Work instruction: This exercise calls for an exact transcription. Set down every record below.

··· Records shown ···

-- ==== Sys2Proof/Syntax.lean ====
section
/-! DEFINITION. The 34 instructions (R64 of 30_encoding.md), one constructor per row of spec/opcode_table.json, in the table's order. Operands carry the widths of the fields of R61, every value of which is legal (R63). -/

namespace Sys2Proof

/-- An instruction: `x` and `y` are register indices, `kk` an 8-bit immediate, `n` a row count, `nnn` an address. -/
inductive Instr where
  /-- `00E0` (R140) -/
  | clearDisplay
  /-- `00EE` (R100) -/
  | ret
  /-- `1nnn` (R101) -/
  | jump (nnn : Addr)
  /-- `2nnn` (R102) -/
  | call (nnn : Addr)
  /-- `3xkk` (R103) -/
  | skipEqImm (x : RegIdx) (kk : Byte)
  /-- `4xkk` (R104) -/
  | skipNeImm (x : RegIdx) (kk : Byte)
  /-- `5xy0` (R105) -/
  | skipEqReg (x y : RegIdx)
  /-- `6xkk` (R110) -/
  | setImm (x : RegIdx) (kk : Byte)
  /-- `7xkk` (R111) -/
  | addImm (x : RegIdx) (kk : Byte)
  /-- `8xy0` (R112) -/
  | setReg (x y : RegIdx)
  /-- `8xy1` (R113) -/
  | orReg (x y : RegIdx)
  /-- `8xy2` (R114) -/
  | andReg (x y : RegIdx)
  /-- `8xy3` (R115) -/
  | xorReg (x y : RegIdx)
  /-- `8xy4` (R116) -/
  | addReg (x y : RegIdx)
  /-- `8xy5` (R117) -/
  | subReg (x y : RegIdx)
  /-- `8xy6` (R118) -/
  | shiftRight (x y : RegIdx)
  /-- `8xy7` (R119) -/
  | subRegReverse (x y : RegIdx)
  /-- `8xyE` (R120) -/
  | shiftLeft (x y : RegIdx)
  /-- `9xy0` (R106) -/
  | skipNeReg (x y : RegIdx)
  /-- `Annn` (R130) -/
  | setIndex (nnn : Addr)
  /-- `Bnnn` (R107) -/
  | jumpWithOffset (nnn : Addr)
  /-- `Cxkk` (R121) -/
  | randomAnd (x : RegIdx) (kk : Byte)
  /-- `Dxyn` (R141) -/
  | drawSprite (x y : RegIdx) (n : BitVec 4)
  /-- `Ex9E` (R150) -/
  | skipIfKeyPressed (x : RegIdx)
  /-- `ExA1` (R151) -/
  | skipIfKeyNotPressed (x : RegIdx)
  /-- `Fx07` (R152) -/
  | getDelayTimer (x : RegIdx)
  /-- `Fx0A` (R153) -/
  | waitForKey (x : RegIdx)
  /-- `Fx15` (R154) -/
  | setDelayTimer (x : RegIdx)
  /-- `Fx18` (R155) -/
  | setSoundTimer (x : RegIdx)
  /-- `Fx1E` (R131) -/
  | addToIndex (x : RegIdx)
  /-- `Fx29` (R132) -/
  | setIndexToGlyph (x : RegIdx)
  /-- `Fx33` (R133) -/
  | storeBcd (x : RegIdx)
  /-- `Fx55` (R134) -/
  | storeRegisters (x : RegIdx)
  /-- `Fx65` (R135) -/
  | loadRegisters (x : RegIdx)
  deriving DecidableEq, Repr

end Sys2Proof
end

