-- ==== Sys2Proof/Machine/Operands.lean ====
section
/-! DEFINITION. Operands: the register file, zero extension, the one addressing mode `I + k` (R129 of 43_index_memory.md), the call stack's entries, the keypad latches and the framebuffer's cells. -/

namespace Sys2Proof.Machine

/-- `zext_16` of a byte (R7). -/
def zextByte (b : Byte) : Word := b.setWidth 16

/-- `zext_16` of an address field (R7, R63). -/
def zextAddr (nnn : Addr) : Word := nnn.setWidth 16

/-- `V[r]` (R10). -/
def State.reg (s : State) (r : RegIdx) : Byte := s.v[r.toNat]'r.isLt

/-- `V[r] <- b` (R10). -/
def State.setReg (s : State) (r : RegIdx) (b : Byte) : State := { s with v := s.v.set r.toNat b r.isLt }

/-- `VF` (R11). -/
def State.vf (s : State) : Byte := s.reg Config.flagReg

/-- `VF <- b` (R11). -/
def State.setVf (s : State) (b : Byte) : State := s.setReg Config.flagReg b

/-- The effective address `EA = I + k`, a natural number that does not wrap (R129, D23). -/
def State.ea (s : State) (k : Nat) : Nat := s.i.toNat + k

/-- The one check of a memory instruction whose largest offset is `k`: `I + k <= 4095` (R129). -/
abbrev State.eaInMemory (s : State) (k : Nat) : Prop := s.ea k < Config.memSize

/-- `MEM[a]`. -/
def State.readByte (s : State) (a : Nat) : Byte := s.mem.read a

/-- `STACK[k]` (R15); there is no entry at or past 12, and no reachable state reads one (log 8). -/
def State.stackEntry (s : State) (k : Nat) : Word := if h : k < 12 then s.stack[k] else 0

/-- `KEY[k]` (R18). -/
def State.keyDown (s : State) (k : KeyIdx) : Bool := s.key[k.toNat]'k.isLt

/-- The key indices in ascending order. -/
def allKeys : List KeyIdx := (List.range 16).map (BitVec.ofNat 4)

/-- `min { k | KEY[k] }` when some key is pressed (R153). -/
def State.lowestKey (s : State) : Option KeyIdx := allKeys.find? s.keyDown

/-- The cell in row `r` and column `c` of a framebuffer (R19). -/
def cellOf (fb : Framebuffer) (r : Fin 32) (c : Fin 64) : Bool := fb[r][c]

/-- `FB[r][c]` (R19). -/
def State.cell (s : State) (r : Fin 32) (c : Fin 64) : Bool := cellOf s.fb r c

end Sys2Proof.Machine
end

···

Written solution:
-- ==== Sys2Proof/Syntax.lean ====
section
/-! DEFINITION. The 34 instructions (R64 of 30_encoding.md), one constructor per row of spec/opcode_table.json, in the table's order. Operands carry the widths of the fields of R61, every value of which is legal (R63). -/

namespace Sys2Proof

/-- An instruction: `x` and `y` are register indices, `kk` an 8-bit immediate, `n` a row count, `nnn` an address. -/
inductive Instr where
  /-- `00E0` (R140) -/
  | clearDisplay
  /-- `00EE` (R100) -/
  | ret
  /-- `1nnn` (R101) -/
  | jump (nnn : Addr)
  /-- `2nnn` (R102) -/
  | call (nnn : Addr)
  /-- `3xkk` (R103) -/
  | skipEqImm (x : RegIdx) (kk : Byte)
  /-- `4xkk` (R104) -/
  | skipNeImm (x : RegIdx) (kk : Byte)
  /-- `5xy0` (R105) -/
  | skipEqReg (x y : RegIdx)
  /-- `6xkk` (R110) -/
  | setImm (x : RegIdx) (kk : Byte)
  /-- `7xkk` (R111) -/
  | addImm (x : RegIdx) (kk : Byte)
  /-- `8xy0` (R112) -/
  | setReg (x y : RegIdx)
  /-- `8xy1` (R113) -/
  | orReg (x y : RegIdx)
  /-- `8xy2` (R114) -/
  | andReg (x y : RegIdx)
  /-- `8xy3` (R115) -/
  | xorReg (x y : RegIdx)
  /-- `8xy4` (R116) -/
  | addReg (x y : RegIdx)
  /-- `8xy5` (R117) -/
  | subReg (x y : RegIdx)
  /-- `8xy6` (R118) -/
  | shiftRight (x y : RegIdx)
  /-- `8xy7` (R119) -/
  | subRegReverse (x y : RegIdx)
  /-- `8xyE` (R120) -/
  | shiftLeft (x y : RegIdx)
  /-- `9xy0` (R106) -/
  | skipNeReg (x y : RegIdx)
  /-- `Annn` (R130) -/
  | setIndex (nnn : Addr)
  /-- `Bnnn` (R107) -/
  | jumpWithOffset (nnn : Addr)
  /-- `Cxkk` (R121) -/
  | randomAnd (x : RegIdx) (kk : Byte)
  /-- `Dxyn` (R141) -/
  | drawSprite (x y : RegIdx) (n : BitVec 4)
  /-- `Ex9E` (R150) -/
  | skipIfKeyPressed (x : RegIdx)
  /-- `ExA1` (R151) -/
  | skipIfKeyNotPressed (x : RegIdx)
  /-- `Fx07` (R152) -/
  | getDelayTimer (x : RegIdx)
  /-- `Fx0A` (R153) -/
  | waitForKey (x : RegIdx)
  /-- `Fx15` (R154) -/
  | setDelayTimer (x : RegIdx)
  /-- `Fx18` (R155) -/
  | setSoundTimer (x : RegIdx)
  /-- `Fx1E` (R131) -/
  | addToIndex (x : RegIdx)
  /-- `Fx29` (R132) -/
  | setIndexToGlyph (x : RegIdx)
  /-- `Fx33` (R133) -/
  | storeBcd (x : RegIdx)
  /-- `Fx55` (R134) -/
  | storeRegisters (x : RegIdx)
  /-- `Fx65` (R135) -/
  | loadRegisters (x : RegIdx)
  deriving DecidableEq, Repr

end Sys2Proof
end

-- ==== Sys2Proof/Machine/Operands.lean ====
section
/-! DEFINITION. Operands: the register file, zero extension, the one addressing mode `I + k` (R129 of 43_index_memory.md), the call stack's entries, the keypad latches and the framebuffer's cells. -/

namespace Sys2Proof.Machine

/-- `zext_16` of a byte (R7). -/
def zextByte (b : Byte) : Word := b.setWidth 16

/-- `zext_16` of an address field (R7, R63). -/
def zextAddr (nnn : Addr) : Word := nnn.setWidth 16

/-- `V[r]` (R10). -/
def State.reg (s : State) (r : RegIdx) : Byte := s.v[r.toNat]'r.isLt

/-- `V[r] <- b` (R10). -/
def State.setReg (s : State) (r : RegIdx) (b : Byte) : State := { s with v := s.v.set r.toNat b r.isLt }

/-- `VF` (R11). -/
def State.vf (s : State) : Byte := s.reg Config.flagReg

/-- `VF <- b` (R11). -/
def State.setVf (s : State) (b : Byte) : State := s.setReg Config.flagReg b

/-- The effective address `EA = I + k`, a natural number that does not wrap (R129, D23). -/
def State.ea (s : State) (k : Nat) : Nat := s.i.toNat + k

/-- The one check of a memory instruction whose largest offset is `k`: `I + k <= 4095` (R129). -/
abbrev State.eaInMemory (s : State) (k : Nat) : Prop := s.ea k < Config.memSize

/-- `MEM[a]`. -/
def State.readByte (s : State) (a : Nat) : Byte := s.mem.read a

/-- `STACK[k]` (R15); there is no entry at or past 12, and no reachable state reads one (log 8). -/
def State.stackEntry (s : State) (k : Nat) : Word := if h : k < 12 then s.stack[k] else 0

/-- `KEY[k]` (R18). -/
def State.keyDown (s : State) (k : KeyIdx) : Bool := s.key[k.toNat]'k.isLt

/-- The key indices in ascending order. -/
def allKeys : List KeyIdx := (List.range 16).map (BitVec.ofNat 4)

/-- `min { k | KEY[k] }` when some key is pressed (R153). -/
def State.lowestKey (s : State) : Option KeyIdx := allKeys.find? s.keyDown

/-- The cell in row `r` and column `c` of a framebuffer (R19). -/
def cellOf (fb : Framebuffer) (r : Fin 32) (c : Fin 64) : Bool := fb[r][c]

/-- `FB[r][c]` (R19). -/
def State.cell (s : State) (r : Fin 32) (c : Fin 64) : Bool := cellOf s.fb r c

end Sys2Proof.Machine
end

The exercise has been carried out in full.